**Recorded information**:
-- ==== Sys2Proof/Tests/Slice0.lean ====
section
/-! SUPPORT. The model's own tests. Expected values are from the spec: the worked examples of the command rules and
the vectors of 95_test_vectors.md, named at each test. Below them, for each statement with hypotheses, a witness that
meets them. -/

namespace Sys2Proof.Tests

-- One theorem at a time: kernel evaluations that wait for one another would take a thread each.
set_option Elab.async false

open Machine

/-! ## Well-formedness: an ill-formed term for each check, refused -/

def cfg64 : Cfg := { width := .w64, exp0 := false }

theorem test_wellFormed_refuses_curve_commands_without_curve :
    [Instr.pnew 0 0 1, .pset 0 0 1, .pgen 0, .pinf 0, .pmov 0 1, .pgetx 0 1, .pgety 0 1, .peq 0 1, .pdbl 0 1,
      .padd 0 1 2, .pmul 0 1 2].all (fun i => !i.wellFormed cfg64 && i.wellFormed .thisHardware) = true := by decide

theorem test_pseudo_refuses_equal_registers :
    (Pseudo.fneg 3 3).wellFormed = false ∧ (Pseudo.ptpl 2 2).wellFormed = false ∧
    (Pseudo.fneg 3 3).expand = none ∧ (Pseudo.ptpl 1 0).expand = some [.pdbl 1 0, .padd 1 0 1] := by decide

/-! ## Decoding: words written out from R85, R87 and 95_test_vectors.md 2.1 -/

def decodesTo (w : Word32) (i : Instr) : Bool :=
  match decode .thisHardware w with
  | .ok j => j = i
  | .error _ => false

theorem test_decode_system :
    decodesTo 0x00000000#32 .nop ∧ decodesTo 0x01000000#32 .clrerr ∧ decodesTo 0x02000000#32 .srst ∧
    decodesTo 0x08050000#32 (.isprime 5) := by decide

theorem test_decode_field :
    decodesTo 0x10001000#32 (.fnew 0 0 1) ∧ decodesTo 0x11410000#32 (.fmov 4 1) ∧
    decodesTo 0x12210000#32 (.fzero 2 1) ∧ decodesTo 0x13310000#32 (.fone 3 1) ∧
    decodesTo 0x14067000#32 (.feq 6 7) ∧ decodesTo 0x18201000#32 (.fadd 2 0 1) ∧
    decodesTo 0x18777000#32 (.fadd 7 7 7) ∧ decodesTo 0x19425000#32 (.fsub 4 2 5) := by decide

theorem test_decode_field_products :
    decodesTo 0x1A301000#32 (.fmul 3 0 1) ∧ decodesTo 0x1B120000#32 (.fsqr 1 2) ∧
    decodesTo 0x1C324000#32 (.fexp 3 2 4) ∧ decodesTo 0x1D670000#32 (.finv 6 7) ∧
    decodesTo 0x1E501000#32 (.fdiv 5 0 1) := by decide

theorem test_decode_point :
    decodesTo 0x30001000#32 (.pnew 0 0 1) ∧ decodesTo 0x31101000#32 (.pset 1 0 1) ∧
    decodesTo 0x32000000#32 (.pgen 0) ∧ decodesTo 0x33300000#32 (.pinf 3) ∧ decodesTo 0x34200000#32 (.pmov 2 0) ∧
    decodesTo 0x35520000#32 (.pgetx 5 2) ∧ decodesTo 0x36620000#32 (.pgety 6 2) ∧
    decodesTo 0x37023000#32 (.peq 2 3) := by decide

theorem test_decode_group_law :
    decodesTo 0x38100000#32 (.pdbl 1 0) ∧ decodesTo 0x39201000#32 (.padd 2 0 1) ∧
    decodesTo 0x39333000#32 (.padd 3 3 3) ∧ decodesTo 0x3A307000#32 (.pmul 3 0 7) := by decide

def illegal (c : Cfg) (w : Word32) : Bool := (decode c w).toOption.isNone

theorem test_illegal_words :
    [0x03000000#32, 0x1F000000#32, 0x2A000000#32, 0xFFFFFFFF#32, 0x00000001#32, 0x01000001#32, 0x18201001#32,
      0x18801000#32, 0x32400000#32, 0x3A338000#32, 0x08150000#32, 0x14167000#32, 0x37100000#32].all
      (illegal .thisHardware) = true ∧
    illegal cfg64 0x3A307000#32 = true := by decide

theorem test_decodeTableWord :
    decodeTableWord 32 0x3A307000 = some (.pmul 3 0 7) ∧ decodeTableWord 32 0x18801000 = none := by decide

/-! ## States to run on -/

/-- An S register holding a value. -/
def sHold (c : Cfg) (v : WideInt) : SReg :=
  { words := Vector.ofFn fun j => if j.val < c.NW then some (wordOf v j.val) else none }

/-- A state after reset with values put into registers; `none` leaves an F or P register invalid. -/
def mk (c : Cfg) (ss : List WideInt) (fs : List (Option FieldElement)) (ps : List (Option Point)) : State :=
  { State.reset with
    cfg := c
    sregs := Vector.ofFn fun i => match ss[i.val]? with
      | some v => sHold c v
      | none => .blank
    fregs := Vector.ofFn fun i => (fs[i.val]?).getD none
    pregs := Vector.ofFn fun i => (ps[i.val]?).getD none }

/-- F0 = (17, 859), F1 = (849, 859), F2 = (17, 23), F3 = (0, 859), F4 = (1, 2), F5 = (7, 23), F6 = (7, 859), F7
invalid; S0 = 7871238, S1 = 23, S2 = 21, S3 = 5, S4 = 22; P0 = ((1, 23), (10, 23)), P1 = ((4, 23), (5, 23)),
P2 = ((1, 23), (10, 859)), P3 = ((1, 2), (1, 2)). -/
def small : State :=
  mk .thisHardware [7871238, 23, 21, 5, 22]
    [some ⟨17, 859⟩, some ⟨849, 859⟩, some ⟨17, 23⟩, some ⟨0, 859⟩, some ⟨1, 2⟩, some ⟨7, 23⟩, some ⟨7, 859⟩]
    [some ⟨⟨1, 23⟩, ⟨10, 23⟩⟩, some ⟨⟨4, 23⟩, ⟨5, 23⟩⟩, some ⟨⟨1, 23⟩, ⟨10, 859⟩⟩, some ⟨⟨1, 2⟩, ⟨1, 2⟩⟩]

/-- Points over `p`: P0 = G, P1 = INF, P2 = ((0, p), (5, p)), P3 = 2G; S0 = 3, S1 = p, S2 = 2^256 - 1, S3 = 0, S4 = 1,
S5 = 2. -/
def curveState : State :=
  mk .thisHardware [3, domainP, BitVec.allOnes 256, 0, 1, 2]
    [some ⟨domainP - 1, domainP⟩, some ⟨domainGx, domainP⟩]
    [some pointG, some pointInf, some ⟨⟨0, domainP⟩, ⟨5, domainP⟩⟩,
      some ⟨⟨0xC6047F9441ED7D6D3045406E95C07CD85C778E4B8CEF3CA7ABAC09B95C709EE5#256, domainP⟩,
        ⟨0x1AE168FEA63DC339A3C58419466CEAEEF7F632653266D0E1236431A950CFE52A#256, domainP⟩⟩]

/-- More points over 23 and 859: P0 = ((9, 23), (0, 23)), P1 = ((0, 23), (0, 23)), P2 = ((1, 23), (13, 23)),
P3 = ((1, 23), (10, 23)). -/
def small2 : State :=
  mk .thisHardware [0] [] [some ⟨⟨9, 23⟩, ⟨0, 23⟩⟩, some ⟨⟨0, 23⟩, ⟨0, 23⟩⟩, some ⟨⟨1, 23⟩, ⟨13, 23⟩⟩,
    some ⟨⟨1, 23⟩, ⟨10, 23⟩⟩]

/-- P0 = ((1, 23), (10, 23)), P1 = ((4, 859), (5, 859)). -/
def small3 : State := mk .thisHardware [] [] [some ⟨⟨1, 23⟩, ⟨10, 23⟩⟩, some ⟨⟨4, 859⟩, ⟨5, 859⟩⟩]

/-- A state of the 64-bit configuration: F0 = F1 = (m - 1, m) with m = 2^64 - 59, and S0 = 7. -/
def state64 : State :=
  mk cfg64 [7] [some ⟨18446744073709551556, 18446744073709551557⟩, some ⟨18446744073709551556, 18446744073709551557⟩]
    []

/-- The CORE faulted by `FADD F2, F0, F1` with different moduli, and one command dropped since (R261's example). -/
def faulted : State :=
  { small with status := { err := true, drop := true, prime := false, eq := false, ecode := 2 }, ecmd := 0x18201000#32 }

/-- The state one command leaves. -/
def after (i : Instr) (s : State) : State :=
  match exec i s with
  | .next t => t
  | .fault f => nomatch f
  | .refused _ => s

def stat (s : State) : Word32 := statusWord s.status

/-! ## One command each -/

theorem test_nop : after .nop small = small ∧ stat (after .nop faulted) = 0x00000203#32 := by decide +kernel

/-- R261, worked example. -/
theorem test_clrerr :
    stat faulted = 0x00000203#32 ∧ stat (after .clrerr faulted) = 0 ∧ (after .clrerr faulted).ecmd = 0 ∧
    (after .clrerr faulted).fregs = small.fregs := by decide +kernel

/-- R262, worked example. -/
theorem test_srst :
    stat (after .srst faulted) = 0 ∧ svalidWord (after .srst faulted) = 0 ∧ fvalidWord (after .srst faulted) = 0 ∧
    pvalidWord (after .srst faulted) = 0 ∧ configWord (after .srst faulted).cfg = 0x00000208#32 := by decide +kernel

/-- R128: 21 is not prime; 2.4: 23 is. -/
theorem test_isprime :
    stat (after (.isprime 2) small) = 0 ∧ stat (after (.isprime 1) small) = 0x00000004#32 := by decide +kernel

/-- 2.4: a strong pseudoprime to base 2, a Carmichael number, two primes, and a composite the test accepts. -/
theorem test_isprime_vectors :
    isPrime 2047 = false ∧ isPrime 561 = false ∧ isPrime 859 = true ∧ isPrime 2305843009213693951 = true ∧
    isPrime 341550071728321 = true := by decide +kernel

/-- R143, worked examples (source vectors 5 and 6). -/
theorem test_fnew :
    (after (.fnew 7 0 1) small).fval 7 = some ⟨17, 23⟩ ∧
    stat (after (.fnew 7 0 2) small) = 0x00000101#32 ∧ (after (.fnew 7 0 2) small).ecmd = 0x10702000#32 := by
  decide +kernel

/-- R144, R145, R146 and 2.5. -/
theorem test_fmov : (after (.fmov 4 0) small).fval 4 = some ⟨17, 859⟩ := by decide +kernel
theorem test_fzero : (after (.fzero 2 0) small).fval 2 = some ⟨0, 859⟩ := by decide +kernel
theorem test_fone : (after (.fone 4 3) small).fval 4 = some ⟨1, 859⟩ := by decide +kernel

/-- 2.5: equal elements; `(7, 23)` against `(7, 859)`; an invalid source. -/
theorem test_feq :
    stat (after (.feq 6 6) small) = 0x00000008#32 ∧ stat (after (.feq 5 6) small) = 0 ∧
    stat (after (.feq 0 7) small) = 0x00000701#32 := by decide +kernel

/-- R164 worked example (source vector 5); R164 at `W = 64` on the carry path. -/
theorem test_fadd :
    (after (.fadd 2 0 1) small).fval 2 = some ⟨7, 859⟩ ∧
    (after (.fadd 2 0 1) state64).fval 2 = some ⟨18446744073709551555, 18446744073709551557⟩ := by decide +kernel

/-- R167 worked example, destination also a source; 2.6 row of two fields. -/
theorem test_fsub :
    (after (.fsub 6 6 1) small).fval 6 = some ⟨17, 859⟩ ∧ stat (after (.fsub 6 0 2) small) = 0x00000201#32 := by
  decide +kernel

/-- R183 worked example (source vector 5), and R180's loop on it. -/
theorem test_fmul :
    (after (.fmul 3 0 1) small).fval 3 = some ⟨689, 859⟩ ∧ mulModDoubleAndAdd 64 17 849 859 = 689 := by
  decide +kernel

/-- R184 worked example. -/
theorem test_fsqr : (after (.fsqr 3 2) small).fval 3 = some ⟨13, 23⟩ := by decide +kernel

/-- R194 worked example (D-EXP-1) and the exponent `m - 1` (D-EXP-4). -/
theorem test_fexp :
    (after (.fexp 0 5 3) small).fval 0 = some ⟨17, 23⟩ ∧ (after (.fexp 0 5 4) small).fval 0 = some ⟨0, 23⟩ := by
  decide +kernel

/-- R196 worked example; D-INV-6. -/
theorem test_finv :
    (after (.finv 7 2) small).fval 7 = some ⟨19, 23⟩ ∧ (after (.finv 7 4) small).fval 7 = some ⟨0, 2⟩ := by
  decide +kernel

**Task goal**: Every line in the listing that holds the string "each" should be copied out.

**Response below**:
the vectors of 95_test_vectors.md, named at each test. Below them, for each statement with hypotheses, a witness that
-- One theorem at a time: kernel evaluations that wait for one another would take a thread each.
/-! ## Well-formedness: an ill-formed term for each check, refused -/
/-! ## One command each -/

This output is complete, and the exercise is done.